**Exercise aim**.
Copy each line below in which the word "data" occurs.

%%

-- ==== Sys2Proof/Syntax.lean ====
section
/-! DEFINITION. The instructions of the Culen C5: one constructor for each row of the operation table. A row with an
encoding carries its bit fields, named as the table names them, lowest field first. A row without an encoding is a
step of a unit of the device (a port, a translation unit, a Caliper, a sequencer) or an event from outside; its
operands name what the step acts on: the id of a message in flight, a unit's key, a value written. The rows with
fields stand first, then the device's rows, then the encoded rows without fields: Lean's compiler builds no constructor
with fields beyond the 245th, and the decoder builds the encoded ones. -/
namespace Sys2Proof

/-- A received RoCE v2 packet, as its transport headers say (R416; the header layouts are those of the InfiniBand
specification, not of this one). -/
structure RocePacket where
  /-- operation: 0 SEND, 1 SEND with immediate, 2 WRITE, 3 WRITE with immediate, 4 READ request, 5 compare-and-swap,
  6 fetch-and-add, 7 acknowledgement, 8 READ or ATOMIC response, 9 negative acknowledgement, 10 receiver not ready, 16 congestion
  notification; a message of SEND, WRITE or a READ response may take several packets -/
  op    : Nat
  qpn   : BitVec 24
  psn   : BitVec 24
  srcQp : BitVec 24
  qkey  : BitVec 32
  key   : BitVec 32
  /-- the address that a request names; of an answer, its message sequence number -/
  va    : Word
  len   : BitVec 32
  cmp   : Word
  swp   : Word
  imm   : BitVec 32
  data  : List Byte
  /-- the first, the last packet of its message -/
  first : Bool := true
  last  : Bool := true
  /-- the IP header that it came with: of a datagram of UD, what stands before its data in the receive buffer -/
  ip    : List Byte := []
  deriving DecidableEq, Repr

%%
%%

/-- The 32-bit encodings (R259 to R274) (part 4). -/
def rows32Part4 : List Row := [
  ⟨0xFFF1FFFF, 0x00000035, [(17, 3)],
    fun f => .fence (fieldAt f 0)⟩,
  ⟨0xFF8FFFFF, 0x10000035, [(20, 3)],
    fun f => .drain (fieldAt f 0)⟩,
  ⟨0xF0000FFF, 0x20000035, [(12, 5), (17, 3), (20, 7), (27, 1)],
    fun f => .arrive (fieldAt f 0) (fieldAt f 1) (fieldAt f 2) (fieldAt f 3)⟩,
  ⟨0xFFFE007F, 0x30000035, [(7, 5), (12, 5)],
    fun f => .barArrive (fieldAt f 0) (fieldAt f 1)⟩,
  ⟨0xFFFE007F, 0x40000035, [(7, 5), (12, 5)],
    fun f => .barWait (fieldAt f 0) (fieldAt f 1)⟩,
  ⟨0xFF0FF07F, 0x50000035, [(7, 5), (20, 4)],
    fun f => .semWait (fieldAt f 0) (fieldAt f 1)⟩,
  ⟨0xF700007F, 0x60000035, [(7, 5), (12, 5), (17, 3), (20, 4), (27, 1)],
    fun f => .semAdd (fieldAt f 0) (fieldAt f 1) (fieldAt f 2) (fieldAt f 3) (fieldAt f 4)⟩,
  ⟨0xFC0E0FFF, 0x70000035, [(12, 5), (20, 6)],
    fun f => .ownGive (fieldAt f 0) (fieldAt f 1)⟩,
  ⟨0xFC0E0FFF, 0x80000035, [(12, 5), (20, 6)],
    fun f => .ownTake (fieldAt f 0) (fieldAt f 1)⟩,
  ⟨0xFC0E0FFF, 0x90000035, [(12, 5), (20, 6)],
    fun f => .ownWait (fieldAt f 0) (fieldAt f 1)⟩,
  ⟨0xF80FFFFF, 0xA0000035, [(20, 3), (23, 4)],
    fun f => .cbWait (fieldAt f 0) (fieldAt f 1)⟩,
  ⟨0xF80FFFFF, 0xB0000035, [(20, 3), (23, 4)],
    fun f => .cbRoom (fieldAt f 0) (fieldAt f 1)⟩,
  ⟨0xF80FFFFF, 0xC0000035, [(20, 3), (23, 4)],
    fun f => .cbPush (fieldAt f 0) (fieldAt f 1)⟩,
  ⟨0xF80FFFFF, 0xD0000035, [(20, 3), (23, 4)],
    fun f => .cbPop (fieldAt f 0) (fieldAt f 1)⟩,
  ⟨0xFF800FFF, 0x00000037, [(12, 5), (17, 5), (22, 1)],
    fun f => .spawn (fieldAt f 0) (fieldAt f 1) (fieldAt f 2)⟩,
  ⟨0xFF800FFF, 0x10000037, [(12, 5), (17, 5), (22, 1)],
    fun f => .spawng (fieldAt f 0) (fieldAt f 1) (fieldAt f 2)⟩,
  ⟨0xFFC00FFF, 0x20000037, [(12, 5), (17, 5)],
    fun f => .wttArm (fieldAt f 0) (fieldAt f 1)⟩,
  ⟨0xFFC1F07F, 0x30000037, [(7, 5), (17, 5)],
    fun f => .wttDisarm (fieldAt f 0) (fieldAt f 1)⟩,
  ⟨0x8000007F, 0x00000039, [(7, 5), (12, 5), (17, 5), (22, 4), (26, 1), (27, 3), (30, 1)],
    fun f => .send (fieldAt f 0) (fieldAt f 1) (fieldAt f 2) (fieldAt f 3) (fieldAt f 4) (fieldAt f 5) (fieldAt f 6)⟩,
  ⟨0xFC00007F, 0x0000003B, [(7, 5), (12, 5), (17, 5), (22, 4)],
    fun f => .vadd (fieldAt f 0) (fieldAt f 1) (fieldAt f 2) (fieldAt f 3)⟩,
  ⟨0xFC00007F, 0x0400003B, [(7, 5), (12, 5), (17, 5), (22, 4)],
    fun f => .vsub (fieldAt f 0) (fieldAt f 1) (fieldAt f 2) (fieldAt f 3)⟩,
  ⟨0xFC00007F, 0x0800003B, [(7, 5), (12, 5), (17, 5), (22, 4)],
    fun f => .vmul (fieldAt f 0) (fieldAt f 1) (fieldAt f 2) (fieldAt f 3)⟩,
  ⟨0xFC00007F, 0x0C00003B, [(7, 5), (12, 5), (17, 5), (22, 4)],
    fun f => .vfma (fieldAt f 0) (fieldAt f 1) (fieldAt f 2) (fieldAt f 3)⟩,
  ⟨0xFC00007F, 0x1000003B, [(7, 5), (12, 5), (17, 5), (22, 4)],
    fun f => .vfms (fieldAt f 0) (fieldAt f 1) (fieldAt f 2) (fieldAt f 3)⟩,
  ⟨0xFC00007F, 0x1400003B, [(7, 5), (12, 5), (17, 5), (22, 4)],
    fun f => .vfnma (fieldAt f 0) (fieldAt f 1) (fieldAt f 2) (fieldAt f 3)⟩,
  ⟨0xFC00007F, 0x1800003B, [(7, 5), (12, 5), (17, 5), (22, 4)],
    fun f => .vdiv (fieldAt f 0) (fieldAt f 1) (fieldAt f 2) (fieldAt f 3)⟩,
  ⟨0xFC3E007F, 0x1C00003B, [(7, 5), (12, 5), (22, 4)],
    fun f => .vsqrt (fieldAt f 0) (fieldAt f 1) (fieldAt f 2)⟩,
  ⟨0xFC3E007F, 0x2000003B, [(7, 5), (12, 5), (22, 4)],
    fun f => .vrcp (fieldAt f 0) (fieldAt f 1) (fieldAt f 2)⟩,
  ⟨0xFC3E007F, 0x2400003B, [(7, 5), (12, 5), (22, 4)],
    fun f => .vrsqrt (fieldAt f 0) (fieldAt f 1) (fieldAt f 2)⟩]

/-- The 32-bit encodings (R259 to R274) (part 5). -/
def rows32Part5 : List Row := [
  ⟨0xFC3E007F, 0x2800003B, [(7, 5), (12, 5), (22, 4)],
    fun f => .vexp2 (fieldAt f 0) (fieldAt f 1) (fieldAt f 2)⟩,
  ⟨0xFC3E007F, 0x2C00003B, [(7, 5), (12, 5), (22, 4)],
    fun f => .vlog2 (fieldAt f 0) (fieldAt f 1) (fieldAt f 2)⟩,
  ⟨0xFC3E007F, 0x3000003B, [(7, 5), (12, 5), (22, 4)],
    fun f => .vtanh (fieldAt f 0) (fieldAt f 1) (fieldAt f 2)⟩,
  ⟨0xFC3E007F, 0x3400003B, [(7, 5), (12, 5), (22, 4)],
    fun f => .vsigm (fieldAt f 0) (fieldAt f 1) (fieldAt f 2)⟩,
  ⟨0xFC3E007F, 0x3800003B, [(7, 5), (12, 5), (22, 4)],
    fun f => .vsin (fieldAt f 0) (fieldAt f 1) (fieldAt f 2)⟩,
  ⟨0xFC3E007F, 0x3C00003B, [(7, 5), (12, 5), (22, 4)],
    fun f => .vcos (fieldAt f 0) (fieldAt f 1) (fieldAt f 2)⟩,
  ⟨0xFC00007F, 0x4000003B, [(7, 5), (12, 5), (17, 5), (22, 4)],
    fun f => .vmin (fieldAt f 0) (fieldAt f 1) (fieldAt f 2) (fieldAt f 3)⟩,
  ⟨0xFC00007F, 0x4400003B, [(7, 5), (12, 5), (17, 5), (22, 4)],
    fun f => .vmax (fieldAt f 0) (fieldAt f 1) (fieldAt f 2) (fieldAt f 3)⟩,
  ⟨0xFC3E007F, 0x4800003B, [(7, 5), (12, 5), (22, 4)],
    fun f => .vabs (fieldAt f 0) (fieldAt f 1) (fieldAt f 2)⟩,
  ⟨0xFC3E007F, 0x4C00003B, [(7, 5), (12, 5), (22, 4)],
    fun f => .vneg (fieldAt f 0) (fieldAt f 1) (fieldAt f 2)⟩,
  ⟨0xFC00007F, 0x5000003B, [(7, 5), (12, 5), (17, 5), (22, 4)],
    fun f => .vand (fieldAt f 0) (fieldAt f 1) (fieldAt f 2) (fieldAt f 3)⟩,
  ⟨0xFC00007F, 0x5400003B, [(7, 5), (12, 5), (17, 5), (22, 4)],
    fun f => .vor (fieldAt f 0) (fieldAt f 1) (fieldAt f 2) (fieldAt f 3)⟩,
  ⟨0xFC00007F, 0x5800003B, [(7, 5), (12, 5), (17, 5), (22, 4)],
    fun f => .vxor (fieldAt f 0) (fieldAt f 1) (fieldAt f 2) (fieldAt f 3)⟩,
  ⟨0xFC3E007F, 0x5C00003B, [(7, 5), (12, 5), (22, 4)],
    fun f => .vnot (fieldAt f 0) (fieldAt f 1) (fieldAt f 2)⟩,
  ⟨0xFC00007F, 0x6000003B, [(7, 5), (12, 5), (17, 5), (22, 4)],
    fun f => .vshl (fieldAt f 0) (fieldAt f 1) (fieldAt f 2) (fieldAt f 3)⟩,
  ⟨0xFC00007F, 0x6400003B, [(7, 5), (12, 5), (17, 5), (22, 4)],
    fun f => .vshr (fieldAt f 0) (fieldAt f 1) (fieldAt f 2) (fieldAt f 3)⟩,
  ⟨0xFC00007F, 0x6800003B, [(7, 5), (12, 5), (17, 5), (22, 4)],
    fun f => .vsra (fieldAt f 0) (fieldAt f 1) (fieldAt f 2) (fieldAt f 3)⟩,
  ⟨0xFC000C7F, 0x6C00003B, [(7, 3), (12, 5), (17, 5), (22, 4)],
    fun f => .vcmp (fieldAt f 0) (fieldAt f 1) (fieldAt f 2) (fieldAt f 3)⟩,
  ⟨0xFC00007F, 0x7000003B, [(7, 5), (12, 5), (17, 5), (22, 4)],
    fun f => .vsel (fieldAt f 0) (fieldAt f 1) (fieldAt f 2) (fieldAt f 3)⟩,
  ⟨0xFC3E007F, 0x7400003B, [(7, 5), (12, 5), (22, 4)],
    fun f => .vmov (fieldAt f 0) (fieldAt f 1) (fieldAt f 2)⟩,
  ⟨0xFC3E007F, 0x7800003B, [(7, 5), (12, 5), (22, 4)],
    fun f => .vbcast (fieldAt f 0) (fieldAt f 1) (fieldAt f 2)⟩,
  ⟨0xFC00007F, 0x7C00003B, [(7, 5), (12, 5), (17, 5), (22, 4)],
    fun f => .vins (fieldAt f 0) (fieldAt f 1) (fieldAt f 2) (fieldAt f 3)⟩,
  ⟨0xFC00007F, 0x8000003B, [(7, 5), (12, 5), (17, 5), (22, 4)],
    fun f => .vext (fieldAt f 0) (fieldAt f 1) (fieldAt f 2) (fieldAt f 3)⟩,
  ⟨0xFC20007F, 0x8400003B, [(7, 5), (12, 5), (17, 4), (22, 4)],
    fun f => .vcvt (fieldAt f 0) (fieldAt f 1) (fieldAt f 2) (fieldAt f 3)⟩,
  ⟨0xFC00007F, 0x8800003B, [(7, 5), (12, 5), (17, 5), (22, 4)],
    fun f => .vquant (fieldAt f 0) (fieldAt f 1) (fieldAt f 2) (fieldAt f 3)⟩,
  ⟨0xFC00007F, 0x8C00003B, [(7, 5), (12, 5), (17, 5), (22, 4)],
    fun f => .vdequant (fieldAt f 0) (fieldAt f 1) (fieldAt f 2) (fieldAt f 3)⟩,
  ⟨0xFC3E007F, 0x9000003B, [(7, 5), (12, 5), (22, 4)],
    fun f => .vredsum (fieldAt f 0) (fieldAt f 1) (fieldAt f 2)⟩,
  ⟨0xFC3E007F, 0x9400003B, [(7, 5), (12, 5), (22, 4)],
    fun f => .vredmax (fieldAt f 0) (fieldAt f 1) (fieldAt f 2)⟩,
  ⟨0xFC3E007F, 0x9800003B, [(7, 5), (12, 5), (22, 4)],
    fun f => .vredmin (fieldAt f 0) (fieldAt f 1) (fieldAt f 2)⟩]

%%

**Result of the task**.
  data  : List Byte
  /-- the IP header that it came with: of a datagram of UD, what stands before its data in the receive buffer -/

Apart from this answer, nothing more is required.